**Work instruction**
The answer must repeat each line of the material exactly.
━━━ Dataset records
/-- Scalar opcode 0x32 (01 R20 to R23). -/
def decodeOp32 (w : Nat) : Option Instr :=
  if w / 2 ^ 0 % 2 ^ 16 = 0 then some (.mxloop (fld w 21 5) (fld w 16 5))
  else none

/-- Scalar opcode 0x33 (01 R20 to R23). -/
def decodeOp33 (w : Nat) : Option Instr :=
  if w / 2 ^ 2 % 2 ^ 9 = 0 ∧ w / 2 ^ 24 % 2 ^ 2 = 0 then some (.wset (fld w 21 3) (fld w 16 5) (fld w 11 5) (fld w 0 2))
  else none

/-- Scalar opcode 0x34 (01 R20 to R23). -/
def decodeOp34 (w : Nat) : Option Instr :=
  if w / 2 ^ 0 % 2 ^ 21 = 0 ∧ w / 2 ^ 24 % 2 ^ 2 = 0 then some (.wfree (fld w 21 3))
  else none

/-- Scalar opcode 0x35 (01 R20 to R23). -/
def decodeOp35 (w : Nat) : Option Instr :=
  if w / 2 ^ 2 % 2 ^ 24 = 0 then some (.freeze (fld w 0 2))
  else none

/-- Scalar opcode 0x36 (01 R20 to R23). -/
def decodeOp36 (w : Nat) : Option Instr :=
  if w / 2 ^ 2 % 2 ^ 2 = 0 ∧ w / 2 ^ 8 % 2 ^ 18 = 0 then some (.bar (fld w 4 4) (fld w 0 2))
  else none

/-- Scalar opcode 0x37 (01 R20 to R23). -/
def decodeOp37 (w : Nat) : Option Instr :=
  if w / 2 ^ 1 % 2 ^ 15 = 0 then some (.qput (fld w 21 5) (fld w 16 5) (fld w 0 1))
  else none

/-- Scalar opcode 0x38 (01 R20 to R23). -/
def decodeOp38 (w : Nat) : Option Instr :=
  if w / 2 ^ 1 % 2 ^ 15 = 0 then some (.qget (fld w 21 5) (fld w 16 5) (fld w 0 1))
  else none

/-- Scalar opcode 0x39 (01 R20 to R23). -/
def decodeOp39 (w : Nat) : Option Instr :=
  if w / 2 ^ 0 % 2 ^ 26 = 0 then some .yield
  else none

/-- Scalar opcode 0x3A (01 R20 to R23). -/
def decodeOp3A (w : Nat) : Option Instr :=
  if w / 2 ^ 16 % 2 ^ 10 = 0 then some (.exit (fld w 0 16))
  else none

/-- Scalar opcode 0x3B (01 R20 to R23). -/
def decodeOp3B (w : Nat) : Option Instr :=
  if w / 2 ^ 16 % 2 ^ 10 = 0 then some (.trap (fld w 0 16))
  else none

/-- Scalar opcode 0x3C (01 R20 to R23). -/
def decodeOp3C (w : Nat) : Option Instr :=
  if w / 2 ^ 16 % 2 ^ 10 = 0 then some (.svc (fld w 0 16))
  else none

/-- Scalar opcode 0x3D (01 R20 to R23). -/
def decodeOp3D (w : Nat) : Option Instr :=
  if w / 2 ^ 11 % 2 ^ 10 = 0 then some (.sget (fld w 21 5) (fld w 0 11))
  else if w / 2 ^ 11 % 2 ^ 5 = 1 ∧ w / 2 ^ 21 % 2 ^ 5 = 0 then some (.sset (fld w 16 5) (fld w 0 11))
  else none

/-- Scalar opcode 0x3E (01 R20 to R23). -/
def decodeOp3E (w : Nat) : Option Instr :=
  if w / 2 ^ 0 % 2 ^ 26 = 0 then some .eret
  else if w / 2 ^ 16 % 2 ^ 10 = 16 then some (.brk (fld w 0 16))
  else if w / 2 ^ 0 % 2 ^ 10 = 0 ∧ w / 2 ^ 20 % 2 ^ 6 = 2 then some (.snap (fld w 15 5) (fld w 10 5))
  else if w / 2 ^ 0 % 2 ^ 5 = 0 ∧ w / 2 ^ 15 % 2 ^ 11 = 96 then some (.roll (fld w 10 5) (fld w 5 5))
  else if w / 2 ^ 0 % 2 ^ 26 = 4194304 then some .nop
  else none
━━━━━━
**Output of the exercise**
/-- Scalar opcode 0x32 (01 R20 to R23). -/
def decodeOp32 (w : Nat) : Option Instr :=
  if w / 2 ^ 0 % 2 ^ 16 = 0 then some (.mxloop (fld w 21 5) (fld w 16 5))
  else none

/-- Scalar opcode 0x33 (01 R20 to R23). -/
def decodeOp33 (w : Nat) : Option Instr :=
  if w / 2 ^ 2 % 2 ^ 9 = 0 ∧ w / 2 ^ 24 % 2 ^ 2 = 0 then some (.wset (fld w 21 3) (fld w 16 5) (fld w 11 5) (fld w 0 2))
  else none

/-- Scalar opcode 0x34 (01 R20 to R23). -/
def decodeOp34 (w : Nat) : Option Instr :=
  if w / 2 ^ 0 % 2 ^ 21 = 0 ∧ w / 2 ^ 24 % 2 ^ 2 = 0 then some (.wfree (fld w 21 3))
  else none

/-- Scalar opcode 0x35 (01 R20 to R23). -/
def decodeOp35 (w : Nat) : Option Instr :=
  if w / 2 ^ 2 % 2 ^ 24 = 0 then some (.freeze (fld w 0 2))
  else none

/-- Scalar opcode 0x36 (01 R20 to R23). -/
def decodeOp36 (w : Nat) : Option Instr :=
  if w / 2 ^ 2 % 2 ^ 2 = 0 ∧ w / 2 ^ 8 % 2 ^ 18 = 0 then some (.bar (fld w 4 4) (fld w 0 2))
  else none

/-- Scalar opcode 0x37 (01 R20 to R23). -/
def decodeOp37 (w : Nat) : Option Instr :=
  if w / 2 ^ 1 % 2 ^ 15 = 0 then some (.qput (fld w 21 5) (fld w 16 5) (fld w 0 1))
  else none

/-- Scalar opcode 0x38 (01 R20 to R23). -/
def decodeOp38 (w : Nat) : Option Instr :=
  if w / 2 ^ 1 % 2 ^ 15 = 0 then some (.qget (fld w 21 5) (fld w 16 5) (fld w 0 1))
  else none

/-- Scalar opcode 0x39 (01 R20 to R23). -/
def decodeOp39 (w : Nat) : Option Instr :=
  if w / 2 ^ 0 % 2 ^ 26 = 0 then some .yield
  else none

/-- Scalar opcode 0x3A (01 R20 to R23). -/
def decodeOp3A (w : Nat) : Option Instr :=
  if w / 2 ^ 16 % 2 ^ 10 = 0 then some (.exit (fld w 0 16))
  else none

/-- Scalar opcode 0x3B (01 R20 to R23). -/
def decodeOp3B (w : Nat) : Option Instr :=
  if w / 2 ^ 16 % 2 ^ 10 = 0 then some (.trap (fld w 0 16))
  else none

/-- Scalar opcode 0x3C (01 R20 to R23). -/
def decodeOp3C (w : Nat) : Option Instr :=
  if w / 2 ^ 16 % 2 ^ 10 = 0 then some (.svc (fld w 0 16))
  else none

/-- Scalar opcode 0x3D (01 R20 to R23). -/
def decodeOp3D (w : Nat) : Option Instr :=
  if w / 2 ^ 11 % 2 ^ 10 = 0 then some (.sget (fld w 21 5) (fld w 0 11))
  else if w / 2 ^ 11 % 2 ^ 5 = 1 ∧ w / 2 ^ 21 % 2 ^ 5 = 0 then some (.sset (fld w 16 5) (fld w 0 11))
  else none

/-- Scalar opcode 0x3E (01 R20 to R23). -/
def decodeOp3E (w : Nat) : Option Instr :=
  if w / 2 ^ 0 % 2 ^ 26 = 0 then some .eret
  else if w / 2 ^ 16 % 2 ^ 10 = 16 then some (.brk (fld w 0 16))
  else if w / 2 ^ 0 % 2 ^ 10 = 0 ∧ w / 2 ^ 20 % 2 ^ 6 = 2 then some (.snap (fld w 15 5) (fld w 10 5))
  else if w / 2 ^ 0 % 2 ^ 5 = 0 ∧ w / 2 ^ 15 % 2 ^ 11 = 96 then some (.roll (fld w 10 5) (fld w 5 5))
  else if w / 2 ^ 0 % 2 ^ 26 = 4194304 then some .nop
  else none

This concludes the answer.